Mil
08-18-2003, 11:15 AM
http://www.iraq-today.com/news/archive/00002.html
Electricity sector may take a year to power up
By Amir Tamimi
The good news is that Iraq will eventually be able to meet its electricity demand. The bad news is that it may take a year to reach that level.
For the authority entrusted with power in the country, the Iraqi Electricity Commission (IEC) and its Baghdad branch have found themselves in the unenviable position of answering for much of Baghdad's discontent. The commission's 39,000 employees have scrambled to add capacity, fix existing generation capacity and expand distribution even as saboteurs worked to stymie operations. But a series of shocks to the system have complicated things even further.
The acts of sabotage have shown just how fragile the system is. When saboteurs brought down several power lines and transmission towers, the nation's output dropped to 700 megawatts per day, when demand stands at around 6000 MW per day.
The system has yet to recover. In July, generation in Baghdad only reached 1,300 megawatts while demand reached 2400 MW. In practice, that amounted to only about 12 hours a day of power on average, said Nafee Abdul Sada, director of the Baghdad Company for Electricity Distribution. Baghdad has been placed on a 3x3 schedule-3 hours on, 3 hours off-for the summer months. Only hospitals, and those living near them, can count on 24-hour power these days.
Iraq's power system, like most others, is based on three major components-generation, transmission and distribution. In all, about a fifth of the country's power comes from hydroelectric generation, almost a quarter from gas-generated power, but more than half comes from fuel oil and diesel.

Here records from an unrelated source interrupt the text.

/-! ## deviceComplete -/

@[simp] theorem deviceComplete_cfg (s : State) : (deviceComplete s).cfg = s.cfg := by
  unfold deviceComplete; split <;> rfl
@[simp] theorem deviceComplete_phase (s : State) : (deviceComplete s).phase = s.phase := by
  unfold deviceComplete; split <;> rfl
@[simp] theorem deviceComplete_reqOp (s : State) : (deviceComplete s).reqOp = s.reqOp := by
  unfold deviceComplete; split <;> rfl
@[simp] theorem deviceComplete_reqAddr (s : State) : (deviceComplete s).reqAddr = s.reqAddr := by
  unfold deviceComplete; split <;> rfl
@[simp] theorem deviceComplete_reqLen (s : State) : (deviceComplete s).reqLen = s.reqLen := by
  unfold deviceComplete; split <;> rfl
@[simp] theorem deviceComplete_ecur (s : State) : (deviceComplete s).ecur = s.ecur := by
  unfold deviceComplete; split <;> rfl
@[simp] theorem deviceComplete_eend (s : State) : (deviceComplete s).eend = s.eend := by
  unfold deviceComplete; split <;> rfl
@[simp] theorem deviceComplete_pcur (s : State) : (deviceComplete s).pcur = s.pcur := by
  unfold deviceComplete; split <;> rfl
@[simp] theorem deviceComplete_pend (s : State) : (deviceComplete s).pend = s.pend := by
  unfold deviceComplete; split <;> rfl
@[simp] theorem deviceComplete_pollCnt (s : State) : (deviceComplete s).pollCnt = s.pollCnt := by
  unfold deviceComplete; split <;> rfl
@[simp] theorem deviceComplete_maybeBusy (s : State) : (deviceComplete s).maybeBusy = s.maybeBusy := by
  unfold deviceComplete; split <;> rfl
@[simp] theorem deviceComplete_idValid (s : State) : (deviceComplete s).idValid = s.idValid := by
  unfold deviceComplete; split <;> rfl
@[simp] theorem deviceComplete_idCode (s : State) : (deviceComplete s).idCode = s.idCode := by
  unfold deviceComplete; split <;> rfl
@[simp] theorem deviceComplete_idRaw (s : State) : (deviceComplete s).idRaw = s.idRaw := by
  unfold deviceComplete; split <;> rfl
@[simp] theorem deviceComplete_uidValid (s : State) : (deviceComplete s).uidValid = s.uidValid := by
  unfold deviceComplete; split <;> rfl
@[simp] theorem deviceComplete_uid (s : State) : (deviceComplete s).uid = s.uid := by
  unfold deviceComplete; split <;> rfl
@[simp] theorem deviceComplete_rspValid (s : State) : (deviceComplete s).rspValid = s.rspValid := by
  unfold deviceComplete; split <;> rfl
@[simp] theorem deviceComplete_rspStatus (s : State) : (deviceComplete s).rspStatus = s.rspStatus := by
  unfold deviceComplete; split <;> rfl
@[simp] theorem deviceComplete_rspValue (s : State) : (deviceComplete s).rspValue = s.rspValue := by
  unfold deviceComplete; split <;> rfl
@[simp] theorem deviceComplete_rspInfo (s : State) : (deviceComplete s).rspInfo = s.rspInfo := by
  unfold deviceComplete; split <;> rfl
@[simp] theorem deviceComplete_cs (s : State) : (deviceComplete s).cs = s.cs := by
  unfold deviceComplete; split <;> rfl
@[simp] theorem deviceComplete_devId (s : State) : (deviceComplete s).devId = s.devId := by
  unfold deviceComplete; split <;> rfl
@[simp] theorem deviceComplete_devUid (s : State) : (deviceComplete s).devUid = s.devUid := by
  unfold deviceComplete; split <;> rfl
@[simp] theorem deviceComplete_host (s : State) : (deviceComplete s).host = s.host := by
  unfold deviceComplete; split <;> rfl
@[simp] theorem deviceComplete_buf (s : State) : (deviceComplete s).buf = s.buf := by
  unfold deviceComplete; split <;> rfl
@[simp] theorem deviceComplete_bus (s : State) : (deviceComplete s).bus = s.bus := by
  unfold deviceComplete; split <;> rfl
@[simp] theorem deviceComplete_launched (s : State) : (deviceComplete s).launched = s.launched := by
  unfold deviceComplete; split <;> rfl
@[simp] theorem deviceComplete_inputs (s : State) : (deviceComplete s).inputs = s.inputs := by
  unfold deviceComplete; split <;> rfl
@[simp] theorem deviceComplete_draws (s : State) : (deviceComplete s).draws = s.draws := by
  unfold deviceComplete; split <;> rfl
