/-- The next chunk is being programmed over erased bytes: nothing else has changed (R71, R190). -/
theorem WriteProgress.programmed (h : WriteProgress s₀ s) (hw : WriteCursors s) (hp : s.phase = .progCmd)
    (he : s.ecur = s.eend) (hd : s.devState.busy = false) {data : List Byte}
    (hdata : data = (s.buf.drop (s.pcur.toNat - s.reqAddr.toNat)).take data.length)
    (hc : s.pcur.toNat + data.length ≤ s.pend.toNat)
    (hcur : (s.pcur + BitVec.ofNat 33 data.length).toNat = s.pcur.toNat + data.length) :
    WriteProgress s₀ { s with
      devState := .programming s.pcur.toNat data (s.flash.readRange s.pcur.toNat data.length)
      flash := s.flash.forget s.pcur.toNat data.length
      pcur := s.pcur + BitVec.ofNat 33 data.length, phase := .progPoll } where
  active := .inr (.inr rfl)
  write := h.write
  before := nofun
  outside x hx h₀ := by
    have hlow := hw.progLow
    have hends := hw.ends
    have hee := hw.eraseEnd
    refine (Memory.read_forget_out _ _ _ _ ?_).trans (h.outside x hx h₀)
    simp only [State.roundedStart, floorTo, ceilTo, sectorSize] at hx hee
    omega
  inside _ x hlo hhi hx := by
    have hx := (DevState.covers_programming _ _ _ _).mp hx
    refine (Memory.read_forget_out _ _ _ _ hx).trans ?_
    rw [h.inside (by simp [hp]) x hlo hhi (DevState.covers_of_not_busy hd x)]
    unfold State.intended
    simp only [hcur]
    exact if_congr (by omega) rfl rfl
  erase _ a n hd := by simp at hd
  program _ a data' old hd' := by
    obtain ⟨rfl, rfl, rfl⟩ := DevState.programming.inj hd'
    refine ⟨rfl, hw.progLow, hcur.symm, ?_, hdata⟩
    rw [Memory.readRange_eq, List.eq_replicate_iff]
    refine ⟨by simp, fun v hv => ?_⟩
    obtain ⟨x, hx, rfl⟩ := List.mem_map.mp hv
    rw [List.mem_range'_1] at hx
    have hlow := hw.progLow
    have hends := hw.ends
    have hee := hw.eraseEnd
    rw [h.inside (by simp [hp]) x _ _ (DevState.covers_of_not_busy hd x), intended_of_unwritten (.inr hx.1)]
    · simp only [State.roundedStart, floorTo, ceilTo, sectorSize] at *
      omega
    · rw [he]
      simp only [ceilTo, sectorSize] at *
      omega

end

section
variable {s₀ s : State}

/-- An episode that ended not busy goes on with the device idle or write-enabled, if it does not end the request. -/
theorem WriteProgress.leaveEpisode (h : WriteProgress s₀ s) (hb : s.devState.busy = false)
    (hs : s.phase = .prePoll → s.ecur.toNat = s.roundedStart) (hi : (leaveEpisode s).phase ≠ .idle) :
    WriteProgress s₀ (leaveEpisode s) := by
  have hg (p : Phase) (hp : p.inErase = true ∨ p.inProgram = true) : WriteProgress s₀ { s with phase := p } :=
    h.goto hb hb hp hs
  unfold Machine.leaveEpisode at hi ⊢
  split
  · split
    · exact hg _ (.inl rfl)
    · exact hg _ (.inr rfl)
  · next hp =>
    split
    · exact hg _ (.inr rfl)
    · next hlt => simp [hp, hlt] at hi
  · rw [if_pos h.write]
    exact hg _ (.inl rfl)
  · exact h

/-- Every step of a write that does not end it keeps what the array holds in step with the cursors. -/
theorem WriteStep.progress {u : State} (h : WriteStep s u) (hinv : Invariant s) (hw : WriteProgress s₀ s)
    (hi : s.phase ≠ .idle) (hu : u.phase ≠ .idle) : WriteProgress s₀ u := by
  have hcur := hinv.cursors hi hw.write
  have hcfg := ((configOk_iff s).mp hinv.config).1
  cases h with
  | complete hb =>
    exact hw.complete hcur (fun hp => hinv.unwritten (.inr (congrArg Phase.inErase hp)) hw.write) hb
  | @enable p hp hb =>
    have hp' : p.inErase = true ∨ p.inProgram = true := by
      rcases hp with ⟨-, rfl⟩ | ⟨-, rfl⟩
      · exact .inl rfl
      · exact .inr rfl
    have hpre : s.phase ≠ .prePoll := by rcases hp with ⟨hp, -⟩ | ⟨hp, -⟩ <;> simp [hp]
    exact { (hw.goto hb (d := .writeEnabled) rfl hp' fun hp => absurd hp hpre) with }
  | @erase hp size hs =>
    have hcap := hcur.eraseEnd_le_capacity hcfg
    have hcap32 := legal_capacity_le hcfg
    obtain ⟨-, -, hend, -⟩ :=
      nextUnit_bounds (hinv.controller.eraseLeft (.inr hp)) hcur.aligned hcur.eraseEnd_aligned
    rw [← hs] at hend
    have hd : s.devState.busy = false := by rw [hinv.latched (.inl hp)]; rfl
    exact { (hw.erased hcur hp hd hend (toNat_cursor_add (by omega))) with }
  | @program hp data hbuf =>
    obtain ⟨hlen, -, hdata⟩ := bufRead_length hbuf
    have hlt := hinv.controller.programLeft (.inr hp)
    have hends := hcur.ends
    have hbound := hcur.bound
    have hcap32 := legal_capacity_le hcfg
    obtain ⟨-, -, hend⟩ := nextChunk_bounds (legal_pageSize hcfg).1 hlt
    rw [← hlen] at hend hdata
    have hd : s.devState.busy = false := by rw [hinv.latched (.inr hp)]; rfl
    exact { (hw.programmed hcur hp (hinv.rangeErased (congrArg Phase.inProgram hp)) hd hdata hend
      (toNat_cursor_add (by omega))) with }
  | stillBusy hp b => exact { hw with }
  | leave hp hb b =>
    refine WriteProgress.leaveEpisode ?_ hb (fun hp => hinv.unerased hp hw.write) hu
    exact { hw with }

end

/-! ## How far a step brings the bus -/

/-- The frames of the units and the chunks from the cursors on (R173, R184). -/
def State.framesFromCursors (s : State) : List Descriptor :=
  (unitsFrom s.ecur.toNat s.eend.toNat).flatMap (eraseFrames s.cfg) ++
    (chunksFrom s.cfg.pageSize s.pcur.toNat s.pend.toNat).flatMap (programFrames s.cfg s.reqAddr.toNat s.buf)

/-- The frames a write in progress has still to send, status reads apart: before a command its write-enable has been
sent (R290). -/
def State.commandsLeft (s : State) : List Descriptor :=
  if s.phase = .eraseCmd ∨ s.phase = .progCmd then s.framesFromCursors.tail else s.framesFromCursors

theorem commandsOn_frame {c : Cfg} {d : Descriptor} (h : d.commandBytes.head? ≠ some c.opc.rdsr) (o : FrameOutcome)
    (es : List BusEvent) : commandsOn c (frameEvents d o ++ es) = commandsOn c es ++ [d] := by
  simp [frameEvents, commandsOn, h]

theorem commandsOn_statusFrame (c : Cfg) (o : FrameOutcome) (es : List BusEvent) :
    commandsOn c (frameEvents (frameOpR c.opc.rdsr 1) o ++ es) = commandsOn c es := by
  simp [frameEvents, commandsOn, frameOpR]

section
variable {s : State}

Yet generating capacity has lagged far behind demand over the past decade. During the 1990s, generation capacity dropped even as population growth increased demand. By the beginning of this year, the nation's stated generation capacity was 7,500 MW. But thanks to dramatic problems with calcification in boilers and heat exchangers, generation capacity continued to drop along with plant efficiency. Hydroelectric power stations in the north, meanwhile, faced falling water levels in the Tigris and Euphrates thanks to dam projects in Turkey that reduced water flow into tributaries. Generation capacity fell notably as a result. In Baghdad, long a beneficiary of the nation's power grid, a shortage of generation capacity has left the city in the lurch once the city stopped getting favorable treatment. Yet the fuel oil station in Al-Daura and the Rasheed plant in the south of Baghdad are all but obsolete plants based on 1960's technology. The Mosul dam station, which used to be switched on only to provide Baghdad with extra power, has not been working since the war began.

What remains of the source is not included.